It takes a Master's degree to make a Windows based PC do what a Mac will do out of the box by itself.


----------



## icehawk (Dec 31, 2007)

Ceceil Felias said:
			
		

> Really. A little patch (10.4.10) shouldn't cause half of the Mac population to end up with their machines screwing up horribly and, at the worst, making popcorn on boot as I've seen firsthand




When was this, since nobody out of the dozen or so people I've asked actually remembers any install problems with 10.4.10. The only thing that comes close was 10.4.11, when you had boot camp installed; but hey, beta.


----------



## crabby_the_frog (Dec 31, 2007)

And the point of the OP was...???


Well, I guess you ARE entitled to your opinions. I'll keep this in mind when I decide to lower my standards and pick up some piece of crap (it's called a PC after all, what did YOU think it stood for?) box from Future Shop or wherever you buy them nowadays.

I'd rather not have to go around installing random junk onto my computer JUST to keep other random junk from getting on my computer. But ya know, if you just use your computer for games then maybe you should just invest in some PC box and replace it every couple months when it breaks. Me, I'll stick to a good machine, thanks.
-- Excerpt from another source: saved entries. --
/-- ASR completes for an amount of 0 to 31 and writes the floor of the signed value by `2^n`; with `S`, V
is 0 (42_shift.md R214, R216). -/
def Obligations.AsrCompletes : Prop :=
  ∀ (m : Mods) (rd : RegToken) (rn amount : Option Text) (s : State) (d : RegIx) (a n : Word),
    condHolds m.cond s.flags = true → regIndex rd = .ok d →
    resolve s rn = .ok a → resolve s amount = .ok n → n.toNat ≤ 31 →
    ∃ r : Word, r.toInt = Int.fdiv a.toInt (2 ^ n.toNat) ∧
      exec (.asr m rd rn amount) s = .next (s.retired (s.x.set d r)
        (if m.setflags then
          { n := a.getLsbD 31, z := decide (r = 0), c := decide (r.toNat < a.toNat), v := false }
         else s.flags) s.mem)

/-- ROR completes for an amount of 0 to 31: bit `j` of the result is bit `(j + n) mod 32` of the value; by
0 it is the identity, the spec's own decision D13 (42_shift.md R215); with `S`, the flags of R211. -/
def Obligations.RorCompletes : Prop :=
  ∀ (m : Mods) (rd : RegToken) (rn amount : Option Text) (s : State) (d : RegIx) (a n : Word),
    condHolds m.cond s.flags = true → regIndex rd = .ok d →
    resolve s rn = .ok a → resolve s amount = .ok n → n.toNat ≤ 31 →
    ∃ r : Word, (∀ j < 32, r.getLsbD j = a.getLsbD ((j + n.toNat) % 32)) ∧
      exec (.ror m rd rn amount) s = .next (s.retired (s.x.set d r)
        (if m.setflags then
          { n := r.getLsbD 31, z := decide (r = 0), c := decide (r.toNat < a.toNat),
            v := !a.getLsbD 31 && r.getLsbD 31 }
         else s.flags) s.mem)

/-- 42_shift.md R210: an amount above 31 raises `InvalidArgument`, writes nothing, and the run goes on. -/
def Obligations.BadShiftAmountRaises : Prop :=
  ∀ (m : Mods) (rd : RegToken) (rn amount : Option Text) (s : State) (d : RegIx) (a n : Word),
    condHolds m.cond s.flags = true → regIndex rd = .ok d →
    resolve s rn = .ok a → resolve s amount = .ok n → 31 < n.toNat →
    ∀ i ∈ [Instr.lsl m rd rn amount, .lsr m rd rn amount, .asr m rd rn amount, .ror m rd rn amount],
      exec i s = .next (s.errored .invalidArgument "shift amount must be 0-31".toList)

/-- 42_shift.md R216: ROR by `n` and then by `32 - n` gives back the value, for an `n` of 1 to 31; a
shift by 0 is the identity for all four. -/
def Obligations.RotationsInvert : Prop :=
  ∀ a : Word,
    (∀ n, 1 ≤ n → n ≤ 31 → rotateRight (rotateRight a n) (32 - n) = a) ∧
    rotateRight a 0 = a

/-! ## Loads and stores -/

/-- 20_memory.md R64, the whole table: the five valid addresses and their words; every other address is
`OutOfRange` (R62, R63). -/
def Obligations.AddressTable : Prop :=
  (∀ (ea : Word) (k : Nat), memIndex ea = .ok k ↔
    (ea.toNat, k) ∈ [(0x100, 0), (0x104, 1), (0x108, 2), (0x10C, 3), (0x110, 4)]) ∧
  (∀ ea : Word, ea.toNat ∉ [0x100, 0x104, 0x108, 0x10C, 0x110] →
    memIndex ea = .error .outOfRange)

/-- LDR completes on a valid address and writes the addressed word to Rd; no flag and no other register
changes (43_load_store.md R231). -/
def Obligations.LdrCompletes : Prop :=
  ∀ (m : Mods) (rd : RegToken) (base : MemToken) (s : State) (d n : RegIx),
    condHolds m.cond s.flags = true → regIndex rd = .ok d → regIndex base.base = .ok n →
    0x100 ≤ s.x[n].toNat → s.x[n].toNat ≤ 0x110 → s.x[n].toNat % 4 = 0 →
    exec (.ldr m rd base) s = .next
      (s.retired (s.x.set d (Memory.read s.mem s.x[n].toNat)) s.flags s.mem) ∧
    Memory.read s.mem s.x[n].toNat = s.loadWord ((s.x[n].toNat - 0x100) / 4)

/-- STR completes on a valid address: the addressed word becomes the data register's value, every other
word reads as before, no register and no flag changes (43_load_store.md R232). The memory is canonical, an
invariant of every step. -/
def Obligations.StrCompletes : Prop :=
  ∀ (m : Mods) (rd : RegToken) (base : MemToken) (s : State) (d n : RegIx),
    condHolds m.cond s.flags = true → regIndex rd = .ok d → regIndex base.base = .ok n →
    0x100 ≤ s.x[n].toNat → s.x[n].toNat ≤ 0x110 → s.x[n].toNat % 4 = 0 →
    Memory.wf s.mem = true →
    ∃ mem : Memory, exec (.str m rd base) s = .next (s.retired s.x s.flags mem) ∧
      Memory.wf mem = true ∧ Memory.read mem s.x[n].toNat = s.x[d] ∧
      ∀ a, a ≠ s.x[n].toNat → Memory.read mem a = Memory.read s.mem a

/-- An address below 0x100, above 0x110 or not a multiple of 4 makes LDR and STR raise `OutOfRange`: no
register, flag or word changes (20_memory.md R63, R69). The message is any text. -/
def Obligations.InvalidAddressRaises : Prop :=
  ∀ (m : Mods) (rd : RegToken) (base : MemToken) (s : State) (d n : RegIx),
    condHolds m.cond s.flags = true → regIndex rd = .ok d → regIndex base.base = .ok n →
    (s.x[n].toNat < 0x100 ∨ 0x110 < s.x[n].toNat ∨ s.x[n].toNat % 4 ≠ 0) →
    ∀ i ∈ [Instr.ldr m rd base, .str m rd base], ∃ message : Text,
      exec i s = .next
        { s.errored .outOfRange message with freeCount := s.freeCount + 1 }

/-- 43_load_store.md R234: an LDR from the address of an STR, the word unchanged in between, gives back the
value stored. -/
def Obligations.StoreThenLoadGivesBack : Prop :=
  ∀ (m m' : Mods) (rd re : RegToken) (base : MemToken) (s t u : State) (d e n : RegIx),
    Memory.wf s.mem = true →
    condHolds m.cond s.flags = true → regIndex rd = .ok d → regIndex base.base = .ok n →
    0x100 ≤ s.x[n].toNat → s.x[n].toNat ≤ 0x110 → s.x[n].toNat % 4 = 0 →
    exec (.str m rd base) s = .next t →
    u.x[n] = s.x[n] → Memory.read u.mem s.x[n].toNat = Memory.read t.mem s.x[n].toNat →
    condHolds m'.cond u.flags = true → regIndex re = .ok e →
    ∃ v : State, exec (.ldr m' re base) u = .next v ∧ v.x[e] = s.x[d]

/-- Two canonical memories that read alike at every address are equal: the representation hides nothing
(20_memory.md R61, R65). -/
def Obligations.CanonicalMemoriesAreEqual : Prop :=
  ∀ m m' : Memory, Memory.wf m = true → Memory.wf m' = true →
    (∀ a, Memory.read m a = Memory.read m' a) → m = m'

/-! ## Control flow -/

/-- A BEQ whose condition holds, with Z = 1 and its label in the table, is taken: pc is the label's index
plus 1, or the index itself when `BRANCH_LANDS_AFTER_LABEL` is false; nothing else changes and there is
one report (44_control.md R250). -/
def Obligations.BeqTaken : Prop :=
  ∀ (m : Mods) (label : Text) (s : State) (k : Nat),
    condHolds m.cond s.flags = true → s.flags.z = true →
    (label, k) ∈ s.labels → (s.labels.map Prod.fst).Nodup →
    exec (.beq m label) s = .next
      { s.retired s.x s.flags s.mem with
        pc := if s.params.branchLandsAfterLabel then k + 1 else k }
And PS: this probably should be put in rants and raves, as there's no linked sources to the OP's thoughts. You're not talking tech, you're talking opinion. KTHX.


----------



## ADF (Dec 31, 2007)

Swampwulf said:
			
		

> [snip]


But what is the point when 90%+ of people are on Windows? Who is going to get you the most ad revenue to infect and zombie? I have honestly never gotten a virus on my main computer in over half a decade and I don't pay for firewalls and antivirus software, I have been using a latop with no protection for over a week and have encountered nothing. The majority of the time it is the users fault rather than the operating system.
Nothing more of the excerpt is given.